Stability of the atoms: It explains the stability of the atoms while it is lacking in the Rutherford's model. The instability in the Rutherford's model is overcome by invoking the concept of stationery state.

Prediction of frequency of the spectral lines: The model not only explains the origin of the spectral lines in different series but also gives the mathematics formulations which nicely feet with the experimental observations at least made on the instruments of low resolving power.

Rydberg constant(R): Calculated value of R (considering the nuclear motion) nicely agrees with the experimental one.

Critical potentials- resonance and ionization potentials (Frank Hertz experiment): Bohr's formulation explains the critical potentials quantitatively for hydrogen like systems and also for other systems under some approximations. For the poly-electronics system, it requires the use of effective nuclear charge Z*e instead of the actual nuclear charge Ze. This way, the measured ionization potentials nicely fit with the predicted ones.

Explanation of Mosley's Law: It offers a theoretical basis of Mosley's Law.

Isotopic shifts: By considering the nuclear motion, the spectral shifts for the isotopes of lighter elements such as hydrogen for which mass masses of the isotopes differ significantly. These shifts are experimentally verified by this model.

Mass ratio of proton and electron (M_h/m): Corrected equation for the Rydberg constant (R_corr) by considering the nuclear motion leads to the evaluation of the ratio M_h/m from the spectroscopic studies of He⁺ and H. The ratio determined from other methods is in good agreement with this spectroscopic one.

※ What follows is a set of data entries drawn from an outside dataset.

-- ==== Sys2Proof/Machine/Arith.lean ====
section
/-!
DEFINITION. The arithmetic of the signal path and of the scheduler: each operation one rounding (R8), the
phase wrap (R11) and the setup constants (R56, R59, R263, R383).
-/
namespace Sys2Proof

namespace F32

/-- A NaN result: any NaN the configuration chooses for this operation and these operands (R8, log entry 6). -/
def nanOf (op : FloatOp) (x y : F32) : F32 :=
  if (Config.freeNan32 op x y).isNan then Config.freeNan32 op x y else ⟨0x7FC00000#32⟩

/-- One rounded result. -/
def ofExact (op : FloatOp) (x y : F32) (r : Exact) : F32 :=
  match binary32.round r with
  | some w => ⟨BitVec.ofNat 32 w⟩
  | none => nanOf op x y

def add (x y : F32) : F32 := ofExact .add x y (x.num.add y.num)
def sub (x y : F32) : F32 := ofExact .sub x y (x.num.sub y.num)
def mul (x y : F32) : F32 := ofExact .mul x y (x.num.mul y.num)
def div (x y : F32) : F32 := ofExact .div x y (x.num.div y.num)

/-- `min` on binary32 (R10); with a NaN operand, which no rule reaches, the first (log entry 15). -/
def minimum (x y : F32) : F32 := if y.lt x then y else x

/-- `wrap01` (R11): the fraction of a finite number, a NaN of a number that is not finite. -/
def wrap01 (x : F32) : F32 :=
  match x.floor with
  | some z =>
    let r := x.sub (ofInt z)
    if r.eq one then zero else r
  | none => nanOf .wrap x x

end F32

namespace F64

/-- A NaN result in binary64 (R8, log entry 6). -/
def nanOf (op : FloatOp) (x y : F64) : F64 :=
  if (Config.freeNan64 op x y).isNan then Config.freeNan64 op x y else ⟨0x7FF8000000000000#64⟩

/-- One rounded result. -/
def ofExact (op : FloatOp) (x y : F64) (r : Exact) : F64 :=
  match binary64.round r with
  | some w => ⟨BitVec.ofNat 64 w⟩
  | none => nanOf op x y

def add (x y : F64) : F64 := ofExact .add x y (x.num.add y.num)
def sub (x y : F64) : F64 := ofExact .sub x y (x.num.sub y.num)
def mul (x y : F64) : F64 := ofExact .mul x y (x.num.mul y.num)
def div (x y : F64) : F64 := ofExact .div x y (x.num.div y.num)

end F64

/-- `f64(x)` of a binary32 number, exact but for the bits of a NaN (R10). -/
def F32.toF64 (x : F32) : F64 :=
  match x.num with
  | .nan => F64.nanOf .add F64.zero F64.zero
  | .inf neg => ⟨BitVec.ofNat 64 (binary64.withSign neg binary64.infBits)⟩
  | .fin neg m e => ⟨BitVec.ofNat 64 (binary64.withSign neg (binary64.roundMag m 1 e))⟩

namespace Params

/-- `FC_MAX = f32(0.49 * SR)`, the real product rounded once (R6, R383). -/
def fcMax (p : Params) : F32 :=
  match p.sr.num with
  | .fin neg m e => ⟨BitVec.ofNat 32 (binary32.withSign neg (binary32.roundMag (49 * m) 100 e))⟩
  | _ => p.sr

/-- `L = ceil(DELAY_MAX_S * SR)` in real arithmetic (R56). -/
def bufLen (p : Params) : Nat := (p.delayMaxS.num.ceilMul p.sr.num).toNat

/-- `DLY = f32(DELAY_TIME_S * SR)` (R59). -/
def dly (p : Params) : F32 := p.delayTimeS.mul p.sr

/-- `DI = floor(DLY)` (R59). -/
def di (p : Params) : Nat := (p.dly.floor.getD 0).toNat

/-- `DF = DLY - f32(DI)` (R59). -/
def df (p : Params) : F32 := p.dly.sub (F32.ofNat p.di)

/-- `VIB_INC = VIB_RATE / SR` (R263). -/
def vibInc (p : Params) : F32 := p.vibRate.div p.sr

/-- The checks setup makes (R383 step 2; HCAP's range is R6's, every number of at least 1, also where R270's
derived bound assumes 50: log entry 28). -/
def legal (p : Params) : Bool :=
  p.sr.isFinite && F32.zero.lt p.sr
    && decide (1 ≤ p.n) && decide (p.n ≤ 256)
    && decide (2 ≤ p.c) && decide (p.c ≤ 65536)
    && decide (1 ≤ p.scratchLen)
    && decide (1 ≤ p.hcap)
    && decide (p.fallback < p.n)
    && p.vibDepth.isFinite && F32.zero.le p.vibDepth && p.vibDepth.lt F32.half
    && p.vibRate.isFinite && F32.zero.le p.vibRate
    && decide (1 ≤ p.vibLen) && decide (p.vibLen ≤ 65536)
    && decide (8 ≤ p.bufLen) && decide (p.bufLen ≤ 2 ^ 24)
    && F32.two.le p.dly && p.dly.le (F32.ofNat (p.bufLen - 3))
    && p.delayFb.isFinite && F32.negOne.lt p.delayFb && p.delayFb.lt F32.one

end Params

end Sys2Proof
end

Bohr's corresponding principal: It indicates that for very higher values of n, the atom behaves classically which is known as Bohr's corresponding principal.

 

Drawbacks of the Bohr's model:

Involvement of both classical and quantum mechanics: Here, the principles of both quantum and classical mechanics have been taken into consideration as and when required. Hence, theoretically the model cannot be supported.

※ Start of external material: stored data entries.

/-- The number of a rounded result. -/
theorem num_ofExact (op : FloatOp) (a b : F32) (s : Bool) (n d : Nat) (e : Int) :
    (ofExact op a b (.rat s n d e)).num = binary32.unpack (binary32.withSign s (binary32.roundMag n d e)) := by
  have hle := binary32.roundMag_le_infBits n d e
  have hinf : binary32.infBits = 0x7F800000 := by decide
  have hsb : binary32.signBit = 0x80000000 := by decide
  unfold num ofExact FloatFmt.round
  dsimp only
  congr 1
  rw [BitVec.toNat_ofNat]
  apply Nat.mod_eq_of_lt
  unfold FloatFmt.withSign
  split <;> omega

/-- A number whose bits are at most those of `2^p` lies in [0, 2^p]. -/
theorem scaled_of_bits (w k : Nat) (hb : w ≤ (k + 1) * 2 ^ 23) (hk : k < 254) :
    (F32.mk (BitVec.ofNat 32 w)).isFinite = true ∧ 0 ≤ (F32.mk (BitVec.ofNat 32 w)).scaled ∧
      (F32.mk (BitVec.ofNat 32 w)).scaled ≤ 2 ^ (23 + k) ∧
      (w < (k + 1) * 2 ^ 23 → (F32.mk (BitVec.ofNat 32 w)).scaled < 2 ^ (23 + k)) := by
  have hsb : binary32.signBit = 0x80000000 := by decide
  have hmb : binary32.mbits = 23 := rfl
  have hk2 : (k + 1) * 2 ^ 23 ≤ 254 * 2 ^ 23 := Nat.mul_le_mul_right _ (by omega)
  have hlt : w < 254 * 2 ^ 23 + 1 := by omega
  have hw : (BitVec.ofNat 32 w).toNat = w := by
    rw [BitVec.toNat_ofNat]; exact Nat.mod_eq_of_lt (by omega)
  have hfin : (F32.mk (BitVec.ofNat 32 w)).isFinite = true := by
    unfold isFinite num FloatFmt.unpack
    dsimp only
    rw [hw]
    have : w / 2 ^ 23 ≤ 254 := by
      norm_num at hlt ⊢
      omega
    have hne : ¬ w / 2 ^ binary32.mbits % 2 ^ binary32.ebits = binary32.expMax := by
      rw [hmb, Nat.mod_eq_of_lt (by show _ < 2 ^ 8; omega)]
      have : binary32.expMax = 255 := by decide
      omega
    rw [if_neg hne]
    split <;> rfl
  obtain ⟨s, m, e, h1, h2, h3⟩ := finite_cases _ hfin
  have h1' : binary32.unpack w = .fin s m e := by
    have := h1
    unfold num at this
    dsimp only at this
    rwa [hw] at this
  obtain ⟨hs, hle, hlt2⟩ := binary32.scaled_le_of_bits w k (by rw [hsb]; omega) s m e h1'
    (by rw [hmb]; exact hb) (by rw [hmb, hsb]; omega)
  subst hs
  rw [unitMin32, sub_neg_eq_add, hmb] at hle hlt2
  rw [h3]
  simp only [Num.signed, Bool.false_eq_true, if_false]
  have hp : (2 : Int) ^ (23 + k) = ((2 ^ 23 * 2 ^ k : Nat) : Int) := by push_cast; ring
  refine ⟨hfin, by positivity, ?_, ?_⟩
  · rw [hp]; exact_mod_cast hle
  · intro h; rw [hp]; exact_mod_cast hlt2 h

theorem roundMag_le_inf (n d : Nat) (e : Int) : binary32.roundMag n d e ≤ 0x7F800000 := by
  have h := binary32.roundMag_le_infBits n d e
  have hinf : binary32.infBits = 0x7F800000 := by decide
  rwa [hinf] at h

Fine spectra of the spectral lines: The model can explain the origin of the spectral lines along with their frequencies when they are observed with the instruments of low resolving power. But actually each single line is consisting of a number of fine lines which are closely packed. This has been observed by using the instruments of very high resolving power. These fine spectra cannot be explained by the Bohr's theory. For example, the H_a line in Balmar series arises due to transition from n=3 to n=2, and it will lead to a change of a fixed amount of energy, ΔE = E3 - E2 and as a result, only one line of a fixed frequency will be obtained. But the spectral analysis indicates that for the above transition, different amounts of energy change (ΔE1, ΔE2, ΔE3....) occur leading to different fine lines. But these are not expected from Bohr's theory. Here it is worth mentioning that the fine lines are not due to the presence of isotopes.

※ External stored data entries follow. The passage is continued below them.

/-- The error of a quotient. -/
theorem quotient_error (s c S C ε : ℝ) (hs : |s - S| ≤ ε) (hc : |c - C| ≤ ε) (h : ε < |C|) :
    |s / c - S / C| ≤ ε * (|C| + |S|) / ((|C| - ε) * |C|) := by
  have hC : C ≠ 0 := by
    intro h0; subst h0; simp at h
    exact absurd ((abs_nonneg _).trans hs) (not_le.2 h)
  have hlow : |C| - ε ≤ |c| := by
    have := abs_sub_abs_le_abs_sub C c
    rw [abs_sub_comm] at this
    linarith
  have hpos : 0 < |C| - ε := by linarith
  have hc0 : c ≠ 0 := abs_pos.1 (lt_of_lt_of_le hpos hlow)
  have e : s / c - S / C = ((s - S) * C + S * -(c - C)) / (c * C) := by field_simp; ring
  rw [e, abs_div, abs_mul]
  have hnum : |(s - S) * C + S * -(c - C)| ≤ ε * (|C| + |S|) := by
    refine (abs_add_le _ _).trans ?_
    rw [abs_mul, abs_mul, abs_neg]
    have h1 := mul_le_mul_of_nonneg_right hs (abs_nonneg C)
    have h2 := mul_le_mul_of_nonneg_left hc (abs_nonneg S)
    linarith
  have hε : 0 ≤ ε := (abs_nonneg _).trans hs
  refine div_le_div₀ (by positivity) hnum (mul_pos hpos (abs_pos.2 hC)) ?_
  exact mul_le_mul_of_nonneg_right hlow (abs_nonneg C)

theorem tanOf_encloses (q : ℚ) (h0 : Real.cos q ≠ 0) : (tanOf q).Encloses (Real.tan q) where
  valid n t δ hn := by
    unfold tanOf at hn
    split at hn
    · rename_i s ε c ε' hs hc
      split_ifs at hn with hlt
      cases hn
      have hε : ε' = ε := by
        unfold cosOf series at hc
        unfold sinOf series at hs
        split_ifs at hs hc
        cases hs; cases hc; rfl
      subst hε
      rw [Real.tan_eq_sin_div_cos]
      push_cast
      refine quotient_error _ _ _ _ _ ((sinOf_encloses q).valid n s _ hs) ((cosOf_encloses q).valid n c _ hc) ?_
      exact_mod_cast hlt
    · cases hn
  close δ hδ := by
    have hC : 0 < |Real.cos q| := abs_pos.2 h0
    -- with an error below ε₀ the cosine is at least half its size
    obtain ⟨N, hN⟩ := tail_small q (min (|Real.cos q| / 4) (δ * (|Real.cos q| / 4) * (|Real.cos q| / 2) / 8))
      (by positivity)
    refine ⟨N, fun n hn => ?_⟩
    obtain ⟨h1, h2⟩ := hN n hn
    have hs : sinOf q n = some (partialSum sinSign q n, |q| ^ n / n.factorial * 2) := if_pos h1
    have hc : cosOf q n = some (partialSum cosSign q n, |q| ^ n / n.factorial * 2) := if_pos h1
    have vs := (sinOf_encloses q).valid n _ _ hs
    have vc := (cosOf_encloses q).valid n _ _ hc
    obtain ⟨ε, hε⟩ : ∃ ε : ℚ, ε = |q| ^ n / n.factorial * 2 := ⟨_, rfl⟩
    have hεr : |(q : ℝ)| ^ n / n.factorial * 2 = (ε : ℝ) := by rw [hε]; push_cast; rfl
    rw [hεr] at h2
    rw [← hε] at hs hc vs vc
    have h3 := lt_of_lt_of_le h2 (min_le_left _ _)
    have h4 := lt_of_lt_of_le h2 (min_le_right _ _)
    generalize partialSum sinSign q n = S at hs vs
    generalize partialSum cosSign q n = C at hc vc
    have hε0 : (0 : ℝ) ≤ ε := (abs_nonneg _).trans vs
    have hlow : |Real.cos q| - ε ≤ |(C : ℝ)| := by
      have := abs_sub_abs_le_abs_sub (Real.cos q) C
      linarith
    have hhigh : |(C : ℝ)| ≤ |Real.cos q| + ε := by
      have := abs_sub_abs_le_abs_sub (C : ℝ) (Real.cos q)
      rw [abs_sub_comm] at this
      linarith
    have hhighS : |(S : ℝ)| ≤ |Real.sin q| + ε := by
      have := abs_sub_abs_le_abs_sub (S : ℝ) (Real.sin q)
      rw [abs_sub_comm] at this
      linarith
    have hlt : ε < |C| := by
      have : (ε : ℝ) < |(C : ℝ)| := by linarith
      exact_mod_cast this
    refine ⟨S / C, ε * (|C| + |S|) / ((|C| - ε) * |C|), ?_, ?_⟩
    · unfold tanOf
      rw [hs, hc]
      dsimp only
      rw [if_pos hlt]
    · push_cast
      have hden : |Real.cos q| / 4 * (|Real.cos q| / 2) ≤ (|(C : ℝ)| - ε) * |(C : ℝ)| :=
        mul_le_mul (by linarith) (by linarith) (by positivity) (by linarith)
      have hd0 : 0 < |Real.cos q| / 4 * (|Real.cos q| / 2) := by positivity
      rw [div_lt_iff₀ (lt_of_lt_of_le hd0 hden)]
      have hsum : |(C : ℝ)| + |(S : ℝ)| ≤ 4 := by
        have := Real.abs_cos_le_one (q : ℝ)
        have := Real.abs_sin_le_one (q : ℝ)
        linarith
      calc (ε : ℝ) * (|(C : ℝ)| + |(S : ℝ)|) ≤ ε * 4 := mul_le_mul_of_nonneg_left hsum hε0
        _ < δ * (|Real.cos q| / 4 * (|Real.cos q| / 2)) := by
          have : δ * (|Real.cos q| / 4) * (|Real.cos q| / 2) / 8 * 8 = δ * (|Real.cos q| / 4 * (|Real.cos q| / 2)) := by ring
          have : 0 < δ * (|Real.cos q| / 4 * (|Real.cos q| / 2)) := by positivity
          linarith
        _ ≤ δ * ((|(C : ℝ)| - ε) * |(C : ℝ)|) := mul_le_mul_of_nonneg_left hden hδ.le

/-- The root found is the integer part of the root. -/
theorem rootFrom_spec (k t : Nat) : ∀ b s : Nat, s ^ k ≤ t → t < (s + 2 ^ b) ^ k →
    rootFrom k t b s ^ k ≤ t ∧ t < (rootFrom k t b s + 1) ^ k
  | 0, s, h1, h2 => by rw [rootFrom]; exact ⟨h1, by simpa using h2⟩
  | b + 1, s, h1, h2 => by
    unfold rootFrom
    split
    · rename_i h
      refine rootFrom_spec k t b _ h ?_
      rwa [add_assoc, ← two_mul, ← pow_succ']
    · rename_i h
      exact rootFrom_spec k t b s h1 (not_le.1 h)

/-- What `pow2Of` computes, in real numbers. -/
theorem pow2Of_spec (q : ℚ) (n : Nat) :
    ∃ (m s : Nat), n ≤ m ∧ (s : ℝ) ≤ (2 : ℝ) ^ (q : ℝ) * 2 ^ m ∧ (2 : ℝ) ^ (q : ℝ) * 2 ^ m < s + 1 ∧
      pow2Of q n = some ((s / 2 ^ m : ℚ), if (s : ℝ) = (2 : ℝ) ^ (q : ℝ) * 2 ^ m then 0 else 1 / 2 ^ m) := by
  obtain ⟨m, hm⟩ : ∃ m, m = n + q.num.natAbs := ⟨_, rfl⟩
  have hk := q.den_pos
  have hd : (q.den : ℝ) ≠ 0 := by exact_mod_cast hk.ne'
  have hexp : 0 ≤ q.num + m * q.den := by
    have h1 : -q.num ≤ (q.num.natAbs : Int) := by omega
    have h2 : ((q.num.natAbs : Int)) ≤ m := by omega
    have h3 : (m : Int) * 1 ≤ m * q.den := mul_le_mul_of_nonneg_left (by omega) (by omega)
    omega
  obtain ⟨e, he⟩ : ∃ e : Nat, q.num + m * q.den = e := ⟨_, (Int.toNat_of_nonneg hexp).symm⟩
  have htn : (q.num + m * q.den).toNat = e := by omega
  -- the number whose root is taken
  have hpow : ((2 : ℝ) ^ (q : ℝ) * 2 ^ m) ^ q.den = ((2 ^ e : Nat) : ℝ) := by
    have hq : (q : ℝ) * q.den = q.num := by
      have : (q : ℝ) = q.num / q.den := Rat.cast_def q
      rw [this]; field_simp
    push_cast
    rw [mul_pow, ← Real.rpow_natCast, ← Real.rpow_mul (by norm_num), hq, ← pow_mul, ← Real.rpow_natCast 2 (m * q.den),
      ← Real.rpow_natCast 2 e, ← Real.rpow_add (by norm_num)]
    congr 1
    have : ((q.num + m * q.den : Int) : ℝ) = ((e : Int) : ℝ) := by rw [he]
    push_cast at this
    push_cast
    exact this
  have hx0 : (0 : ℝ) ≤ (2 : ℝ) ^ (q : ℝ) * 2 ^ m := by positivity
  obtain ⟨s, hs⟩ : ∃ s, s = rootFrom q.den (2 ^ e) ((2 ^ e).log2 + 1) 0 := ⟨_, rfl⟩
  obtain ⟨r1, r2⟩ := rootFrom_spec q.den (2 ^ e) ((2 ^ e).log2 + 1) 0
    (by rw [zero_pow hk.ne']; exact Nat.zero_le _)
    (by
      rw [Nat.zero_add]
      exact lt_of_lt_of_le Nat.lt_log2_self (Nat.le_self_pow hk.ne' _))
  rw [← hs] at r1 r2
  refine ⟨m, s, by omega, ?_, ?_, ?_⟩
  · refine le_of_pow_le_pow_left₀ hk.ne' hx0 ?_
    rw [hpow]; exact_mod_cast r1
  · refine lt_of_pow_lt_pow_left₀ q.den (by positivity) ?_
    rw [hpow]; exact_mod_cast r2
  · have hiff : (s ^ q.den = 2 ^ e) ↔ ((s : ℝ) = (2 : ℝ) ^ (q : ℝ) * 2 ^ m) := by
      rw [← pow_left_inj₀ (by positivity) hx0 hk.ne', hpow]
      exact_mod_cast Iff.rfl
    unfold pow2Of
    dsimp only
    rw [← hm, htn, ← hs]
    simp only [hiff]

theorem pow2Of_encloses (q : ℚ) : (pow2Of q).Encloses ((2 : ℝ) ^ (q : ℝ)) where
  valid n c ε hn := by
    obtain ⟨m, s, -, h1, h2, h3⟩ := pow2Of_spec q n
    rw [h3] at hn
    cases hn
    have hp : (0 : ℝ) < 2 ^ m := by positivity
    have e : (2 : ℝ) ^ (q : ℝ) - ((s / 2 ^ m : ℚ) : ℝ) = ((2 : ℝ) ^ (q : ℝ) * 2 ^ m - s) / 2 ^ m := by
      push_cast; field_simp
    rw [e, abs_of_nonneg (div_nonneg (by linarith) hp.le)]
    split_ifs with heq
    · rw [← heq]; simp
    · push_cast
      exact div_le_div_of_nonneg_right (by linarith) hp.le
  close δ hδ := by
    obtain ⟨M, hM⟩ := exists_pow_lt_of_lt_one hδ (show (1 / 2 : ℝ) < 1 by norm_num)
    refine ⟨M, fun n hn => ?_⟩
    obtain ⟨m, s, hm, -, -, h3⟩ := pow2Of_spec q n
    refine ⟨_, _, h3, ?_⟩
    split_ifs
    · simpa using hδ
    · push_cast
      rw [← one_div_pow]
      exact lt_of_le_of_lt (pow_le_pow_of_le_one (by norm_num) (by norm_num) (hn.trans hm)) hM

theorem partialSum_zero (sign : Nat → ℚ) (n : Nat) : partialSum sign 0 (n + 1) = sign 0 := by
  induction n with
  | zero => simp [partialSum]
  | succ n ih => rw [partialSum, ih]; simp

theorem series_zero (sign : Nat → ℚ) : ∀ n ≥ 1, series sign 0 n = some (sign 0, 0) := by
  intro n hn
  obtain ⟨k, rfl⟩ : ∃ k, n = k + 1 := ⟨n - 1, by omega⟩
  unfold series
  rw [if_pos (by simp; positivity), partialSum_zero]
  simp

theorem expOf_settles (q : ℚ) : (expOf q).Settles := by
  by_cases h : q = 0
  · subst h
    exact settles_of_exact _ 1 0 1 (by norm_num) ⟨1, series_zero _⟩
  · exact settles_of_irrational _ _ (expOf_encloses q) (irrational_exp_rat q h)

theorem sinOf_settles (q : ℚ) : (sinOf q).Settles := by
  by_cases h : q = 0
  · subst h
    exact settles_of_exact _ 0 0 0 (by norm_num) ⟨1, series_zero _⟩
  · exact settles_of_irrational _ _ (sinOf_encloses q) (irrational_sin_rat q h)

theorem cos_rat_ne_zero (q : ℚ) : Real.cos q ≠ 0 := by
  by_cases h : q = 0
  · subst h; simp
  · exact (irrational_cos_rat q h).ne_zero

theorem tanOf_settles (q : ℚ) : (tanOf q).Settles := by
  by_cases h : q = 0
  · subst h
    refine settles_of_exact _ 0 0 0 (by norm_num) ⟨1, fun n hn => ?_⟩
    have hs : sinOf 0 n = some (0, 0) := series_zero sinSign n hn
    have hc : cosOf 0 n = some (1, 0) := series_zero cosSign n hn
    unfold tanOf
    rw [hs, hc]
    norm_num
  · exact settles_of_irrational _ _ (tanOf_encloses q (cos_rat_ne_zero q)) (irrational_tan_rat q h)

theorem pow2Of_settles (q : ℚ) : (pow2Of q).Settles := by
  by_cases h : q.den = 1
  · have hq : (2 : ℝ) ^ (q : ℝ) = (2 : ℝ) ^ q.num := by
      have : (q : ℝ) = q.num := by rw [Rat.cast_def, h]; simp
      rw [this, Real.rpow_intCast]
    have hnat : ∀ m : Nat, q.num.natAbs ≤ m → (2 : ℝ) ^ q.num * 2 ^ m = ((2 ^ (q.num + m).toNat : Nat) : ℝ) := by
      intro m hm
      push_cast
      rw [← zpow_natCast, ← zpow_natCast, ← zpow_add₀ (by norm_num)]
      congr 1; omega
    refine settles_of_exact _ (2 ^ q.num) q.num.natAbs (2 ^ (q.num + q.num.natAbs).toNat) ?_ ⟨q.num.natAbs, fun n hn => ?_⟩
    · rw [abs_of_pos (by positivity)]
      exact Rat.cast_injective (α := ℝ) (by have := hnat _ le_rfl; push_cast at this ⊢; exact this)
    · obtain ⟨m, s, hm, h1, h2, h3⟩ := pow2Of_spec q n
      have hx := hnat m (hn.trans hm)
      rw [hq, hx] at h1 h2 h3
      have hs : s = 2 ^ (q.num + m).toNat := by
        have a : s ≤ 2 ^ (q.num + m).toNat := by exact_mod_cast h1
        have b : 2 ^ (q.num + m).toNat < s + 1 := by exact_mod_cast h2
        omega
      rw [h3, if_pos (by rw [hs]), hs]
      congr 2
      rw [div_eq_iff (by positivity)]
      exact Rat.cast_injective (α := ℝ) (by push_cast at hx ⊢; exact hx.symm)
  · exact settles_of_irrational _ _ (pow2Of_encloses q) (irrational_two_rpow q h)

end Approx
namespace Approx

/-- An operand as a rational number; 0 for an infinity or a NaN. -/
def operand : Num → ℚ
  | .fin neg m e => (if neg then -1 else 1) * (m * (2 : ℚ) ^ e)
  | _ => 0

/-- A function of binary32 numbers from the approximations of a real one. -/
def function (a : ℚ → Approx) (h : ∀ q, (a q).Settles) (x : F32) : F32 :=
  if x.isFinite then (a (operand x.num)).rounded (h _) else F32.zero

/-- A finite binary32 number stands for its operand. -/
theorem is_operand (x : F32) (hf : x.isFinite = true) : x.Is (operand x.num : ℚ) := by
  obtain ⟨neg, m, e, hn, -⟩ := x.finite_cases hf
  refine ⟨neg, m, e, hn, ?_⟩
  rw [hn]; unfold operand; push_cast; split <;> simp

/-- The function made of the approximations of `g` is the correctly rounded `g`. -/
theorem function_rounds (a : ℚ → Approx) (h : ∀ q, (a q).Settles) (g : ℝ → ℝ) (ha : ∀ q, (a q).Encloses (g q))
    (x : F32) (r : ℝ) (hx : x.Is r) : RoundsTo (g r) (function a h x) := by
  have hf := hx.scaled.1
  rw [hx.unique (is_operand x hf)]
  unfold function
  rw [if_pos hf]
  exact rounded_sound _ _ (ha _) _

theorem function_not_finite (a : ℚ → Approx) (h : ∀ q, (a q).Settles) (x : F32) (hx : ¬ x.isFinite = true) :
    function a h x = F32.zero := by
  unfold function; rw [if_neg hx]

end Approx

end Sys2Proof
end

Intensity of the spectral lines: Though the frequencies of the spectra lines are predicted from this theory, it cannot credit anything regarding they are relative intensities.

Poly-electronic atoms: While this theory is more or less good for the hydrogen and hydrogen like systems, such as He⁺, Li²⁺, Be³⁺, etc. Which contain only one electron, for the system of multi-electrons, this theory is not at all promising.

Quantization of angular momentum: The quantum restriction, mur = n(h/2pi) was taken arbitrarily without giving any sound explanation.

Heisenberg's uncertainty principle: Consideration of a moving electron with a definite velocity in a circular orbit of a definite radius cannot be supported by Heisenberg's uncertainty principle. According to this principal, it is impossible to determine both the velocity and the position of an electron simultaneously with a certainty.

Zeeman Effect and Stark Effect: The single line in the spectrum is found to split into a number of closely spaced lines in the presence of an external magnetic field (Zeeman effect) and electrical field (Stark effect). Such splitting cannot find any support from this theory.

Reference

1) Concise inorganic chemistry by J. D. Lee.

2) Inorganic Chemistry by James E. Huheey, Ellen A Keither, Richard L. Keither, Okhil K. Medhi.

3) Shriver and Atkins Inorganic Chemistry.